DATA SHOWN
-- ==== Sys2Proof/Proofs/Obligations/Settings.lean ====
section
/-! SUPPORT. What each effect of a command leaves of the settings, the input state and the PWM periods (O6). -/

namespace Sys2Proof.Machine

/-! ### What a command leaves -/

/-- Commands that begin a PWM period, or may begin or end the serving of lines (R149, R151). -/
def setsPeriods : Instr → Prop
  | .pwmPeriodStart | .writeLine _ | .commission _ | .stopImmediate _ | .portalEvaluation _ => True
  | _ => False

/-- The second state has the settings of the first, but for those that the command writes, and its PWM periods where the
command sets none and the conditions follow. -/
structure State.Tended (c : Instr) (s t : State) : Prop where
  schedule : (∀ l, c ≠ .writeSchedule l) → t.schedule = s.schedule
  clock : (∀ l, c ≠ .setClock l) → c ≠ .minuteAdvance → t.clock = s.clock
  lines : (∀ l, c ≠ .writeLine l) → ∀ i, (t.line i).fn = (s.line i).fn ∧ (t.line i).invert = (s.line i).invert
  setups : (∀ l, c ≠ .writePortalSetup l) → ∀ p, (t.portal p).meter = (s.portal p).meter
    ∧ (t.portal p).partner = (s.portal p).partner ∧ (t.portal p).factor = (s.portal p).factor
  plans : (∀ l, c ≠ .writePlan l) → ∀ p, (t.portal p).planA = (s.portal p).planA ∧ (t.portal p).planB = (s.portal p).planB
  modes : (∀ l, c ≠ .directionSet l) → ∀ b, (t.bore b).mode = (s.bore b).mode
  timeouts : (∀ l, c ≠ .writeBoreSetup l) → ∀ b, (t.bore b).staleTimeout = (s.bore b).staleTimeout
  zones : (∀ l, c ≠ .writeZone l) → ∀ z, (s.zone z).SameSetup (t.zone z)
  meters : (∀ m, c ≠ .gateExpiry m) → (∀ x, c ≠ .meterEdge x) → (∀ l, c ≠ .writeLine l) → (∀ l, c ≠ .writeMeterSetup l) →
    t.meters = s.meters
  inputs : (∀ pins, c ≠ .feedbackSample pins) → (∀ i, c ≠ .feedbackChange i) → (∀ l, c ≠ .writeLine l) →
    ∀ i, (t.line i).debounced = (s.line i).debounced ∧ (t.line i).count = (s.line i).count
  edges : (∀ x, c ≠ .meterEdge x) → (∀ l, c ≠ .writeLine l) → ∀ i, (t.line i).edge = (s.line i).edge
  follow : s.ConditionsFollow → t.ConditionsFollow
  periods : ¬ setsPeriods c → s.ConditionsFollow → ∀ i, (t.line i).period = (s.line i).period

namespace State.Tended

variable {c : Instr} {s t u : State}

theorem trans (h : s.Tended c t) (k : t.Tended c u) : s.Tended c u where
  schedule hc := (k.schedule hc).trans (h.schedule hc)
  clock hc hm := (k.clock hc hm).trans (h.clock hc hm)
  lines hc i := ⟨(k.lines hc i).1.trans (h.lines hc i).1, (k.lines hc i).2.trans (h.lines hc i).2⟩
  setups hc p := ⟨(k.setups hc p).1.trans (h.setups hc p).1, (k.setups hc p).2.1.trans (h.setups hc p).2.1,
    (k.setups hc p).2.2.trans (h.setups hc p).2.2⟩
  plans hc p := ⟨(k.plans hc p).1.trans (h.plans hc p).1, (k.plans hc p).2.trans (h.plans hc p).2⟩
  modes hc b := (k.modes hc b).trans (h.modes hc b)
  timeouts hc b := (k.timeouts hc b).trans (h.timeouts hc b)
  zones hc z := (h.zones hc z).trans (k.zones hc z)
  meters h1 h2 h3 h4 := (k.meters h1 h2 h3 h4).trans (h.meters h1 h2 h3 h4)
  inputs h1 h2 h3 i := ⟨(k.inputs h1 h2 h3 i).1.trans (h.inputs h1 h2 h3 i).1,
    (k.inputs h1 h2 h3 i).2.trans (h.inputs h1 h2 h3 i).2⟩
  edges h1 h2 i := (k.edges h1 h2 i).trans (h.edges h1 h2 i)
  follow hc := k.follow (h.follow hc)
  periods hc hs i := (k.periods hc (h.follow hs) i).trans (h.periods hc hs i)

/-- Shared work leaves every setting, and the periods where it moves no supervision. -/
theorem of_works (h : s.Works t) (hf : s.ConditionsFollow → t.ConditionsFollow)
    (hp : ¬ setsPeriods c → s.ConditionsFollow → ∀ i, (t.line i).period = (s.line i).period) : s.Tended c t where
  schedule _ := h.acts.schedule
  clock _ _ := h.acts.clock
  lines _ i := by rw [h.lines i]; exact ⟨rfl, rfl⟩
  setups _ p := ⟨(h.portals p).meter, (h.portals p).partner, (h.portals p).factor⟩
  plans _ p := ⟨(h.portals p).planA, (h.portals p).planB⟩
  modes _ b := (h.bores b).mode
  timeouts _ b := (h.bores b).staleTimeout
  zones _ := h.zones
  meters _ _ _ _ := h.acts.meters
  inputs _ _ _ i := by rw [h.lines i]; exact ⟨rfl, rfl⟩
  edges _ _ i := by rw [h.lines i]
  follow := hf
  periods := hp

theorem of_moves (h : s.Moves t) (hf : s.ConditionsFollow → t.ConditionsFollow) : s.Tended c t :=
  .of_works h.works hf fun _ _ => h.periods

theorem refl (s : State) : s.Tended c s :=
  .of_moves (.refl s) id

/-- What the links hold, what actions owe and the draws have no part in the settings. -/
theorem of_records (h : s.SameRecords t) (hclock : t.clock = s.clock) : s.Tended c t := by
  have hline : ∀ i, t.line i = s.line i := fun i => by rw [State.line, h.lines]; rfl
  have hbore : ∀ b, t.bore b = s.bore b := fun b => by rw [State.bore, h.bores]; rfl
  have hzone : ∀ z, t.zone z = s.zone z := fun z => by rw [State.zone, h.zones]; rfl
  exact
    { schedule := fun _ => h.schedule
      clock := fun _ _ => hclock
      lines := fun _ i => by rw [hline]; exact ⟨rfl, rfl⟩
      setups := fun _ p => by rw [h.portals p]; exact ⟨rfl, rfl, rfl⟩
      plans := fun _ p => by rw [h.portals p]; exact ⟨rfl, rfl⟩
      modes := fun _ b => by rw [hbore]
      timeouts := fun _ b => by rw [hbore]
      zones := fun _ z => by rw [hzone]; exact .refl _
      meters := fun _ _ _ _ => h.meters
      inputs := fun _ _ _ i => by rw [hline]; exact ⟨rfl, rfl⟩
      edges := fun _ _ i => by rw [hline]
      follow := conditionsFollow_kept.keptByWork.same s t h
      periods := fun _ _ i => by rw [hline] }

theorem arbitrate (s : State) : s.Tended c s.arbitrate :=
  .of_records (.of_eq rfl rfl rfl rfl rfl rfl) rfl

theorem setLink (s : State) (l : Link) (x : LinkRec) : s.Tended c (s.setLink l x) :=
  .of_records (.of_eq rfl rfl rfl rfl rfl rfl) rfl

theorem retimed (s : State) (u : Uptime) (bd sd pd : Uptime) (pins : BitVec 192) :
    s.Tended c (s.retimed u s.clock bd sd pd pins) :=
  .of_records (.of_eq rfl rfl rfl rfl rfl rfl) rfl

theorem respond (s : State) (l : Link) (r : Request) (x : Option Reply) : s.Tended c (s.respond l r x) := by
  unfold State.respond
  split
  · exact .refl s
  · split
    · exact .of_records (.of_eq rfl rfl rfl rfl rfl rfl) rfl
    · exact .refl s

/-! ### Takes and units -/

theorem event {f : State → State} (hf : ∀ s, State.Tended c s (f s)) (s : State) : s.Tended c (s.event f) :=
  event_keeps (P := fun t => s.Tended c t) (fun t ht => ht.trans (.arbitrate t)) (fun t ht => ht.trans (hf t)) s (.refl s)

theorem take {l : Link} {mine : Request → Bool} {act : Handler} (ha : ∀ r s, State.Tended c s (act r s).1) (s : State) :
    s.Tended c (s.take l mine act) := by
  refine event (fun t => ?_) s
  split
  · exact .refl t
  next r _ =>
    split
    · exact ((setLink t l _).trans (ha r (t.popRequest l))).trans (.respond _ l r _)
    · exact .refl t

theorem checked {l : Link} {code : ReqCode} {act : Handler} {r : Request} (ha : s.Tended c (act r s).1) :
    s.Tended c (Machine.checked l code act r s).1 :=
  checked_keeps (Q := fun u => s.Tended c u) (.refl s) ha

theorem takeFor {l : Link} {code : ReqCode} {act : Handler} (ha : ∀ r s, State.Tended c s (act r s).1) (s : State) :
    s.Tended c (s.takeFor l code act) :=
  take (fun r t => checked (ha r t)) s

theorem onUnit {n : Nat} {act : Fin n → Handler} {r : Request} (ha : ∀ u, s.Tended c (act u r s).1) :
    s.Tended c (Machine.onUnit n act r s).1 :=
  onUnit_keeps (Q := fun u => s.Tended c u) (.refl s) ha

theorem visitAll {n : Nat} {α : Type} {f : Fin n → State → State × Option α} (hf : ∀ u s, State.Tended c s (f u s).1)
    (us : List (Fin n)) (s : State) : s.Tended c (Machine.visitAll f us s).1 :=
  visitAll_keeps_prop (Q := fun u => s.Tended c u) (fun u t ht => ht.trans (hf u t)) us s (.refl s)

theorem overUnits {n : Nat} {d : Option Disposition} {visit : Fin n → State → State × Disposition} {r : Request}
    (h : ∀ u s, State.Tended c s (visit u s).1) (s : State) : s.Tended c (Machine.overUnits n d visit r s).1 :=
  overUnits_keeps (Q := fun u => s.Tended c u) (.refl s) fun u t ht => ht.trans (h u t)

/-- A request that is refused for every unit, or answered without a change. -/
theorem overUnits_same {n : Nat} {d : Option Disposition} {x : Disposition} {r : Request} (s : State) :
    s.Tended c (Machine.overUnits n d (fun _ t => (t, x)) r s).1 :=
  overUnits (fun _ t => .refl t) s

theorem foldl {α : Type} {f : State → α → State} (hf : ∀ s a, State.Tended c s (f s a)) (as : List α) (s : State) :
    s.Tended c (as.foldl f s) := by
  induction as generalizing s with
  | nil => exact .refl s
  | cons a as ih => exact (hf s a).trans (ih _)

theorem deferAll (l : Link) (kind : ActionKind) (r : Request) (s : State) : s.Tended c (Machine.deferAll kind l r s).1 := by
  unfold Machine.deferAll
  split
  · exact .refl s
  · exact visitAll (fun p t => .of_moves (t.moves_deferOne p kind l r) (conditionsFollow_kept.defer t kind l r p)) _ s

end State.Tended

/-! ### The writes of settings -/

section
variable (s : State) (l : Link)

theorem State.tended_writeLine (fn : LineFn) (invert : Bool) (i : Fin 192) :
    s.Tended (.writeLine l) (s.writeLine fn invert i) := by
  have hset : s.Tended (.writeLine l) (s.setLine i (Line.written fn invert)) :=
    { State.Tended.refl s with
      lines := fun h => absurd rfl (h l)
      inputs := fun _ _ h => absurd rfl (h l)
      edges := fun _ h => absurd rfl (h l)
      periods := fun h => absurd trivial h }
  have hrestart : ∀ (t : State) m, t.Tended (.writeLine l) (t.restartMeter m) := fun t m =>
    { State.Tended.refl t with meters := fun _ _ h => absurd rfl (h l) }
  obtain ⟨-, heq⟩ | ⟨-, ⟨heq, -⟩ | ⟨m, -, -, heq⟩⟩ := State.writeLine_cases fn invert s i <;> rw [heq]
  · exact .refl s
  · exact hset
  · exact hset.trans (hrestart _ m)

EXERCISE DIRECTIONS
Start at the first line of the material and transcribe each line exactly, stopping once the line containing "(R149, R151). -/" has been written.

OUTPUT BELOW
-- ==== Sys2Proof/Proofs/Obligations/Settings.lean ====
section
/-! SUPPORT. What each effect of a command leaves of the settings, the input state and the PWM periods (O6). -/

namespace Sys2Proof.Machine

/-! ### What a command leaves -/

/-- Commands that begin a PWM period, or may begin or end the serving of lines (R149, R151). -/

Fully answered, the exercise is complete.